What is being asked
The output is the lines below from the one with "obtain ⟨t, ht, hc, hd⟩ := drw_write" through the one with "theorem loadWords_run (ps", both included, printed exactly and with no other line.
(Given records)
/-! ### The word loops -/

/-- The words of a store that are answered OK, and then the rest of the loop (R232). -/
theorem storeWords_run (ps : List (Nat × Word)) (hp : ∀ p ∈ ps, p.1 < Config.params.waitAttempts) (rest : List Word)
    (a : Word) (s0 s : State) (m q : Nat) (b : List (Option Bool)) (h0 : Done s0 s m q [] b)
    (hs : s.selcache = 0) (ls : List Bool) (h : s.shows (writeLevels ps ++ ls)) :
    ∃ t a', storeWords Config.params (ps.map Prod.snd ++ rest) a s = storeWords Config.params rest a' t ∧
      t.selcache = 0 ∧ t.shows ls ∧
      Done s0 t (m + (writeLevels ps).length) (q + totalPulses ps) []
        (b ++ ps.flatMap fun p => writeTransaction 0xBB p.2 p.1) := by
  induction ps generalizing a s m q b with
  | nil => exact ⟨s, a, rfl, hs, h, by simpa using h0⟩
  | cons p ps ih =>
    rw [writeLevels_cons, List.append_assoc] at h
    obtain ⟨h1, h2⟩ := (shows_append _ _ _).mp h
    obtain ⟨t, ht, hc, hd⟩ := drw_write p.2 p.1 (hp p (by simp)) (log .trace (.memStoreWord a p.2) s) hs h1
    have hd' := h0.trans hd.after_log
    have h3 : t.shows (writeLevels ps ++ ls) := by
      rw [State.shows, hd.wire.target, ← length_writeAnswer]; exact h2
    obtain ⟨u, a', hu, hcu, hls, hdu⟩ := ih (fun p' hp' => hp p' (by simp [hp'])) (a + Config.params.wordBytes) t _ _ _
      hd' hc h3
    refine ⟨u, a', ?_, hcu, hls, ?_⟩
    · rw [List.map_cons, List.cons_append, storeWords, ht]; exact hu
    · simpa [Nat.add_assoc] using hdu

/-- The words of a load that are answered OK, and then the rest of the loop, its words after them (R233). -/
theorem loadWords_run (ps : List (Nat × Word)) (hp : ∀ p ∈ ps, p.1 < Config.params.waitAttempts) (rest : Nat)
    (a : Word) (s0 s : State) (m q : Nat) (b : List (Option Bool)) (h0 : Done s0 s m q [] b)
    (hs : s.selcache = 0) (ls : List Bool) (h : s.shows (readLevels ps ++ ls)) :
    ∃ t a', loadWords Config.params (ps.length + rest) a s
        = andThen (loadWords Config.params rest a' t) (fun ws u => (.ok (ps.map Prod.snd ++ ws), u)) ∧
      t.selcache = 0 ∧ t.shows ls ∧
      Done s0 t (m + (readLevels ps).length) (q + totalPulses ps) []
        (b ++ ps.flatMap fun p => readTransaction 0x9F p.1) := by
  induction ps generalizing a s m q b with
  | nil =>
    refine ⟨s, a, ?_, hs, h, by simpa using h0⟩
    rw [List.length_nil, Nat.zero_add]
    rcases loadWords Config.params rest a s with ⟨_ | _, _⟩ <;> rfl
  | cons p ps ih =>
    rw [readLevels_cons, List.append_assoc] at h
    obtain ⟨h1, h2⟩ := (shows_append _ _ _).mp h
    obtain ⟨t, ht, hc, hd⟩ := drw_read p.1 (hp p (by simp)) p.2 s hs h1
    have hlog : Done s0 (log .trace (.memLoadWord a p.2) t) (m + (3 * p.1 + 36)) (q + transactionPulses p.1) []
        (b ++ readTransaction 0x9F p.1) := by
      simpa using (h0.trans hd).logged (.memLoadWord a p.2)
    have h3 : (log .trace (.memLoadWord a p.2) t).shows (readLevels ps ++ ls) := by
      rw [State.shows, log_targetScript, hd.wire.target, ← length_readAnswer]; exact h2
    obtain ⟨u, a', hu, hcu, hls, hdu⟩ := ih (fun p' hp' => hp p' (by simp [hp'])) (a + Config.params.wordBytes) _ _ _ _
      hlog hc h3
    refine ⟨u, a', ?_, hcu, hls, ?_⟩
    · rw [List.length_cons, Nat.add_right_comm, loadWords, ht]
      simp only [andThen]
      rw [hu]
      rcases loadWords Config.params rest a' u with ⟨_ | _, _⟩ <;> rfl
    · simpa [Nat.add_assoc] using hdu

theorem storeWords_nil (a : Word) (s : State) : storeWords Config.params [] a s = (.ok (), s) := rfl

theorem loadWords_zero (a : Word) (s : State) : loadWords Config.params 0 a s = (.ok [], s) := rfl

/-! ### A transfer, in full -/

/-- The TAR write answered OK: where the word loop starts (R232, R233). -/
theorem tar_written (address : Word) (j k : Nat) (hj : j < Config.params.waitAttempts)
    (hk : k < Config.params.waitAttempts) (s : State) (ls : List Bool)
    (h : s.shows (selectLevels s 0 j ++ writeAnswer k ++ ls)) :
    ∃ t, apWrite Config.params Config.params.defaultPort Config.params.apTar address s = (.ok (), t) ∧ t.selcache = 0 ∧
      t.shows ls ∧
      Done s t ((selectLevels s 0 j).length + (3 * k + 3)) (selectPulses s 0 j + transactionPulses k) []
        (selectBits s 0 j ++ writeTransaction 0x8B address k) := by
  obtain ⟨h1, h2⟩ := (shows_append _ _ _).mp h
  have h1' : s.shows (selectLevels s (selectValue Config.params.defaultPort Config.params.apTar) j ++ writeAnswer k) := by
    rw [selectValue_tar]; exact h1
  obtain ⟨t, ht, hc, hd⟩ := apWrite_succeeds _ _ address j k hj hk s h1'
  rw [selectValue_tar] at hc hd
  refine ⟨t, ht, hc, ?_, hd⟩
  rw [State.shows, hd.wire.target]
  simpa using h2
(End Given records)
(Given records)
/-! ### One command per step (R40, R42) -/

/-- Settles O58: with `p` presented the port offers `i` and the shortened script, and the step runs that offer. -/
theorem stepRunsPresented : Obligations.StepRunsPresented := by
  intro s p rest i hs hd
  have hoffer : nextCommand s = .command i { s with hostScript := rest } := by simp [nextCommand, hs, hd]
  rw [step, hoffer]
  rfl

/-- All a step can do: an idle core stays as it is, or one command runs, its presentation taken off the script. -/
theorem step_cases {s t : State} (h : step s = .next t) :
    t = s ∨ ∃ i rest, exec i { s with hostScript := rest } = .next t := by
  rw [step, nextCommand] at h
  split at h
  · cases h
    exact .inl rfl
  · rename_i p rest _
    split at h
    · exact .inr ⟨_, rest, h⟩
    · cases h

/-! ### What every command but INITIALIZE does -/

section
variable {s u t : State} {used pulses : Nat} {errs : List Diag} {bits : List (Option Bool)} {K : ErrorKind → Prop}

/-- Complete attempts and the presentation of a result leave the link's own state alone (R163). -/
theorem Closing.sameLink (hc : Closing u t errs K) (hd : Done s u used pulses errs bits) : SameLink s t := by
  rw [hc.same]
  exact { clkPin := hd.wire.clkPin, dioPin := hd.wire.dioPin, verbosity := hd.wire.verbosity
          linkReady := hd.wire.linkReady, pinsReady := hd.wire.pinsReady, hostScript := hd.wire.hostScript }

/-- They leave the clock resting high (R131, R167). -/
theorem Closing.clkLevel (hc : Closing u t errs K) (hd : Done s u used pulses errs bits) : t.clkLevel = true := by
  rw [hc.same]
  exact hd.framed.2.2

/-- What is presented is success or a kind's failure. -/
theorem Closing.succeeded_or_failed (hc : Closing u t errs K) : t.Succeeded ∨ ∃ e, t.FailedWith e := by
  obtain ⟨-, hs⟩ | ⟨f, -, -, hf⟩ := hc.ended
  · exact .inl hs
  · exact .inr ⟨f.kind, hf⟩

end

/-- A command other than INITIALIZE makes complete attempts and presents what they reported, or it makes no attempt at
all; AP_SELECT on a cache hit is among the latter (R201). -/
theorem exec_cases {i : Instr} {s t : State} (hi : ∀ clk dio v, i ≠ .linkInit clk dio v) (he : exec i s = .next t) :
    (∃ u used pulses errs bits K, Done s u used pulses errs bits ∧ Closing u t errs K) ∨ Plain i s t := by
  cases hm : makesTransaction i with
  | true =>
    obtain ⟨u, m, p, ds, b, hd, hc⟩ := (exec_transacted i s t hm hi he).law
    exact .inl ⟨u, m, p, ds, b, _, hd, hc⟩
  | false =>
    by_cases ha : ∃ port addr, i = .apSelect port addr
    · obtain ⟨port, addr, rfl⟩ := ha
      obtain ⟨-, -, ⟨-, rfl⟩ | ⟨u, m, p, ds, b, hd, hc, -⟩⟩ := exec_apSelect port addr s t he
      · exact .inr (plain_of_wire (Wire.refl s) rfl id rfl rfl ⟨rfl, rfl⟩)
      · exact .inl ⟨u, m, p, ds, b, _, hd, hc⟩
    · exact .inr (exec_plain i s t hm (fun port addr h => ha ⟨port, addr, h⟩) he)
(End Given records)
Written response
    obtain ⟨t, ht, hc, hd⟩ := drw_write p.2 p.1 (hp p (by simp)) (log .trace (.memStoreWord a p.2) s) hs h1
    have hd' := h0.trans hd.after_log
    have h3 : t.shows (writeLevels ps ++ ls) := by
      rw [State.shows, hd.wire.target, ← length_writeAnswer]; exact h2
    obtain ⟨u, a', hu, hcu, hls, hdu⟩ := ih (fun p' hp' => hp p' (by simp [hp'])) (a + Config.params.wordBytes) t _ _ _
      hd' hc h3
    refine ⟨u, a', ?_, hcu, hls, ?_⟩
    · rw [List.map_cons, List.cons_append, storeWords, ht]; exact hu
    · simpa [Nat.add_assoc] using hdu

/-- The words of a load that are answered OK, and then the rest of the loop, its words after them (R233). -/
theorem loadWords_run (ps : List (Nat × Word)) (hp : ∀ p ∈ ps, p.1 < Config.params.waitAttempts) (rest : Nat)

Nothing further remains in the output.